8 / 10 For someone who has achieved so much – producing Scarlett Johansson, collaborating with David Bowie and standing proud at the top of NME’s Future 50 – it’s strange how there remains something of the underachiever to David Sitek. Blame TV On The Radio. It was TVOTR’s glorious 2003 EP ‘Young Liars’, made in vocalist Tunde Adebimpe’s Brooklyn loft, that brought Sitek to national attention. But their first two albums were sometimes easier to admire than love; glittering and flighty, but perhaps too aloof to carry you up with them. And even as the outfit expanded, its multi-talented instrumentalist/producer has seemed wary of calling it a band – sorry, it’s just a “project”, apparently – all of which leaves you with the impression TVOTR is a glorious showcase for an auteur to showcase his skills, but not – not quite – the sound of a brilliant rock group.

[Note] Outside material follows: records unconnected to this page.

-- ==== Sys2Proof/Certificates/Slice0/Obligations.lean ====
section
/-! DEFINITION. The statements for the provers, after the words that they share. -/

namespace Sys2Proof.Claims

open Sys2Proof.Machine

/-! ### What a completion leaves -/

/-- Nothing but STATUS differs; memory by the read of every byte. -/
structure KeepsAllButStatus (s t : State) : Prop where
  ie : t.ie = s.ie
  cmd : t.cmd = s.cmd
  resultLo : t.resultLo = s.resultLo
  resultHi : t.resultHi = s.resultHi
  mem : ∀ a, t.mem.byte a = s.mem.byte a
  snap : t.snap = s.snap
  faults : t.faults = s.faults
  script : t.script = s.script
  responses : t.responses = s.responses
  draws : t.draws = s.draws

/-- The error branch of R92: ERR and ERRCODE are set, BUSY is cleared, and nothing else is written. -/
structure ErrorReported (code : BitVec 4) (s t : State) : Prop where
  err : t.status.err = true
  errcode : t.status.errcode = code
  busy : t.status.busy = false
  done : t.status.done = s.status.done
  werr : t.status.werr = s.status.werr
  olen : t.status.olen = s.status.olen
  rest : KeepsAllButStatus s t

/-- The success branch of R92 for a vector command: OBUF words 0 to n-1 hold `out`, OLEN is `n`, DONE is set and BUSY
cleared, and nothing else is written. (The count of draws is the model's own and advances.) -/
structure VectorWritten (n : Nat) (out : Nat → F64) (s t : State) : Prop where
  words : ∀ k < n, t.mem.word (0x2000 + 8 * k) = some (out k)
  others : ∀ a, a < 0x2000 ∨ 0x2000 + 8 * n ≤ a → t.mem.byte a = s.mem.byte a
  olen : t.status.olen.toNat = n
  done : t.status.done = true
  busy : t.status.busy = false
  err : t.status.err = s.status.err
  errcode : t.status.errcode = s.status.errcode
  werr : t.status.werr = s.status.werr
  ie : t.ie = s.ie
  cmd : t.cmd = s.cmd
  resultLo : t.resultLo = s.resultLo
  resultHi : t.resultHi = s.resultHi
  snap : t.snap = s.snap
  faults : t.faults = s.faults
  script : t.script = s.script
  responses : t.responses = s.responses

/-- The success branch of R92 for a table read: the RESULT pair holds `v`, OLEN is 0, DONE is set and BUSY cleared, and
nothing else is written. -/
structure ScalarWritten (v : F64) (s t : State) : Prop where
  resultLo : t.resultLo = v.extractLsb' 0 32
  resultHi : t.resultHi = v.extractLsb' 32 32
  olen : t.status.olen = 0#9
  done : t.status.done = true
  busy : t.status.busy = false
  err : t.status.err = s.status.err
  errcode : t.status.errcode = s.status.errcode
  werr : t.status.werr = s.status.werr
  mem : ∀ a, t.mem.byte a = s.mem.byte a
  ie : t.ie = s.ie
  cmd : t.cmd = s.cmd
  snap : t.snap = s.snap
  faults : t.faults = s.faults
  script : t.script = s.script
  responses : t.responses = s.responses
  draws : t.draws = s.draws

/-- The operand words `SNAP[0..n-1]` hold the values `x` (R72, R78). -/
def Operands (s : State) (n : Nat) (x : Nat → F64) : Prop := ∀ k < n, s.snap.word (8 * k) = some (x k)

/-- The vector of the values `x`. -/
def vector (n : Nat) (x : Nat → F64) : List F64 := (List.range n).map x

/-! ### The checks of the commands, by the conditions that R67, R68, R75, R76, R82 and R83 write -/

/-- The ERRCODE of the first check that fails, in the order of R89, or `none` where all pass. -/
def checkCode : Instr → Option (BitVec 4)
  | .fwd a _ => if 8 < a then some 1#4 else none
  | .inv a _ => if 8 < a then some 1#4 else none
  | .down a b _ => if 8 < a ∨ 8 < b then some 1#4 else if a = b + 3 ∨ a = b + 6 then none else some 4#4
  | .up a b _ => if 8 < a ∨ 8 < b then some 1#4 else if b = a + 3 ∨ b = a + 6 then none else some 4#4
  | .rdrs a b i =>
    if 8 < a ∨ 8 < b then some 1#4
    else if ¬(a = b + 3 ∨ b = a + 3) then some 3#4
    else if 2 ^ min a b ≤ i then some 2#4 else none
  | .rdbf a i => if a < 2 ∨ 8 < a then some 2#4 else if 2 ^ (a - 1) ≤ i then some 2#4 else none

/-- The same for a command word: a word that is not well-formed is IllegalCommand, before any other check (R89). -/
def wordCode (w : Word) : Option (BitVec 4) :=
  match decode w with
  | .ok i => checkCode i
  | .error _ => some 5#4

/-- How many operand words a command reads (R90); the table reads have none. -/
def operandCount : Instr → Nat
  | .fwd a _ => 2 ^ a
  | .inv a _ => 2 ^ a
  | .down _ b _ => 2 ^ b
  | .up a _ _ => 2 ^ a
  | .rdrs _ _ _ => 0
  | .rdbf _ _ => 0

/-! ### Host accesses -/

/-- The offset is in IBUF (R45). -/
def InIbuf (a : Nat) : Prop := 0x1000 ≤ a ∧ a < 0x1800

/-- The offset is in OBUF (R45). -/
def InObuf (a : Nat) : Prop := 0x2000 ≤ a ∧ a < 0x2800

/-- The conditions of R40. -/
def Admits (a w : Nat) : Prop := (w = 4 ∧ a % 4 = 0) ∨ (w = 8 ∧ a % 8 = 0 ∧ (InIbuf a ∨ InObuf a))

/-- The event is a host access at an offset of the window. -/
def InWindow : Event → Prop
  | .read _ a _ => a < 0x4000
  | .write _ a _ _ => a < 0x4000
  | .reset => False
  | .engine => False

/-- DCTBE's own state is the same: every register, the buffers by the read of every byte, and the snapshot. -/
structure SameDevice (s t : State) : Prop where
  ie : t.ie = s.ie
  status : t.status = s.status
  cmd : t.cmd = s.cmd
  resultLo : t.resultLo = s.resultLo
  resultHi : t.resultHi = s.resultHi
  mem : ∀ a, t.mem.byte a = s.mem.byte a
  snap : t.snap = s.snap

/-- The access is answered, its turn is used up, and no model fault is recorded. -/
structure AnsweredWith (master : Nat) (x : Answer) (rest : List Event) (s t : State) : Prop where
  responses : t.responses = ⟨master, x⟩ :: s.responses
  script : t.script = rest
  faults : t.faults = s.faults

/-- Acceptance of the word `w` (R91). -/
structure Accepted (w : Word) (s t : State) : Prop where
  cmd : t.cmd = w
  snap : ∀ a, t.snap.byte a = if a < 0x800 then s.mem.byte ((if w.getLsbD 20 then 0x2000 else 0x1000) + a) else none
  done : t.status.done = false
  err : t.status.err = false
  errcode : t.status.errcode = 0#4
  busy : t.status.busy = true
  werr : t.status.werr = s.status.werr
  olen : t.status.olen = s.status.olen
  ie : t.ie = s.ie
  resultLo : t.resultLo = s.resultLo
  resultHi : t.resultHi = s.resultHi
  mem : ∀ a, t.mem.byte a = s.mem.byte a

/-- The write is dropped: WERR is set, and nothing else of the device changes (R25, R107). -/
structure Dropped (s t : State) : Prop where
  status : t.status = { s.status with werr := true }
  ie : t.ie = s.ie
  cmd : t.cmd = s.cmd
  resultLo : t.resultLo = s.resultLo
  resultHi : t.resultHi = s.resultHi
  mem : ∀ a, t.mem.byte a = s.mem.byte a
  snap : t.snap = s.snap

/-- The `w` bytes from `a` on hold the bits of `v`, least significant byte first (R39), and nothing else of the device
changes. -/
structure Stored (a w : Nat) (v : F64) (s t : State) : Prop where
  bytes : ∀ j < w, t.mem.byte (a + j) = some (v.extractLsb' (8 * j) 8)
  others : ∀ b, b < a ∨ a + w ≤ b → t.mem.byte b = s.mem.byte b
  ie : t.ie = s.ie
  status : t.status = s.status
  cmd : t.cmd = s.cmd
  resultLo : t.resultLo = s.resultLo
  resultHi : t.resultHi = s.resultHi
  snap : t.snap = s.snap
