-- ==== Sys2Proof/Laws/Operands.lean ====
section
/-! SUPPORT. What the operand forms read. -/

namespace Sys2Proof.Machine

theorem collect_eq_some {l : List (Option F64)} {v : List F64} : collect l = some v ↔ l = v.map some := by
  induction l generalizing v with
  | nil => cases v <;> simp [collect]
  | cons x l ih =>
    cases x with
    | none => cases v <;> simp [collect]
    | some x =>
      simp only [collect, Option.map_eq_some_iff, ih]
      cases v with
      | nil => simp
      | cons y v =>
        simp only [List.cons.injEq, List.map_cons, Option.some.injEq]
        constructor
        · rintro ⟨a, h, rfl, rfl⟩; exact ⟨rfl, h⟩
        · rintro ⟨rfl, h⟩; exact ⟨v, h, rfl, rfl⟩

theorem collect_eq_none {l : List (Option F64)} : collect l = none ↔ none ∈ l := by
  induction l with
  | nil => simp [collect]
  | cons x l ih => cases x <;> simp [collect, ih]

/-- The operand vector, where every half is initialised (R72, R78). -/
theorem operandVector_some {s : State} {n : Nat} {x : Nat → F64} (h : ∀ k < n, s.snap.word (8 * k) = some (x k)) :
    operandVector s n = some ((List.range n).map x) := by
  rw [operandVector, collect_eq_some, List.map_map]
  exact List.map_congr_left fun k hk => h k (List.mem_range.1 hk)

/-- The operands are missing exactly where some word of them is not initialised (R90). -/
theorem operandVector_none {s : State} {n : Nat} :
    operandVector s n = none ↔ ∃ k < n, s.snap.word (8 * k) = none := by
  simp only [operandVector, collect_eq_none, List.mem_map, List.mem_range]

theorem operandVector_length {s : State} {n : Nat} {v : List F64} (h : operandVector s n = some v) : v.length = n := by
  have := congrArg List.length (collect_eq_some.1 h)
  simpa using this.symm

/-- The operands depend on the snapshot alone (R93). -/
theorem operandVector_congr {s t : State} (h : s.snap = t.snap) (n : Nat) : operandVector s n = operandVector t n := by
  simp only [operandVector, h]

@[simp] theorem elem_map_range (f : Nat → F64) {n k : Nat} (h : k < n) : elem ((List.range n).map f) k = f k := by
  simp [elem, h]

/-- The ratios that chain, and in which direction (R81). -/
theorem resampleStages_eq_some {big small n : Nat} :
    resampleStages big small = some n ↔ (big = small + 3 ∧ n = 1) ∨ (big = small + 6 ∧ n = 2) := by
  simp only [resampleStages, Config.stageLog]
  split_ifs <;> simp <;> omega

/-- Every other ratio and direction has no sequence of stages (R81). -/
theorem resampleStages_eq_none {big small : Nat} :
    resampleStages big small = none ↔ big ≠ small + 3 ∧ big ≠ small + 6 := by
  simp only [resampleStages, Config.stageLog]
  split_ifs <;> simp <;> omega

/-- The ratio of two sizes is 8, in either direction (R67). -/
theorem ratioIsEight_iff {la lb : Nat} : ratioIsEight la lb = true ↔ la = lb + 3 ∨ lb = la + 3 := by
  simp [ratioIsEight, Config.stageLog]

end Sys2Proof.Machine
end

With ‘Dear Science’ you get the impression that Sitek intends to change all that. Certainly, it’s TVOTR’s most accessible album so far, but this isn’t simply the case of band caving in and giving the people what they want. Rather, ‘Dear Science’ cuts through genres like a laser through a music encyclopaedia, making strange connections, but always with pop clarity as the ultimate aim. As ever, Sitek’s production shines. Every track is loaded with sonic tricks; there’s handclaps, sparring horns, unexpected new layers that loom out of the canvas like a Magic Eye canvas. The opening ‘Halfway Home’ is roughly what you might get if you blended The Trashman’s surf-rock classic ‘Surfin’ Bird’ with the gravity-defying synths of Gary Numan. ‘Golden Age’ comes on like Michael Jackson’s ‘Don’t Stop ’Til You Get Enough’ until the chorus, which explodes into brass-lifted gospel.



Sometimes Adebimpe’s lyrics have seemed cold and elliptical, but here they flip back in on themselves, with puns and free association… and did he really just sing something about a “foam-injected Axl Rose”? There is the very occasional slip towards pastiche: ‘Crying’ couldn’t be more Prince if it changed its name to a toddler’s squiggle. But when ‘Dead Science’ works smoothly, it’s stunning. See the sparse, elegiac ‘Stork And Owl’, which sees Adebimpe’s bruised falsetto fall gently to Earth through slow gusts of plucked strings and strummed harp. So Dave, are we allowed to call this a great rock “band” yet?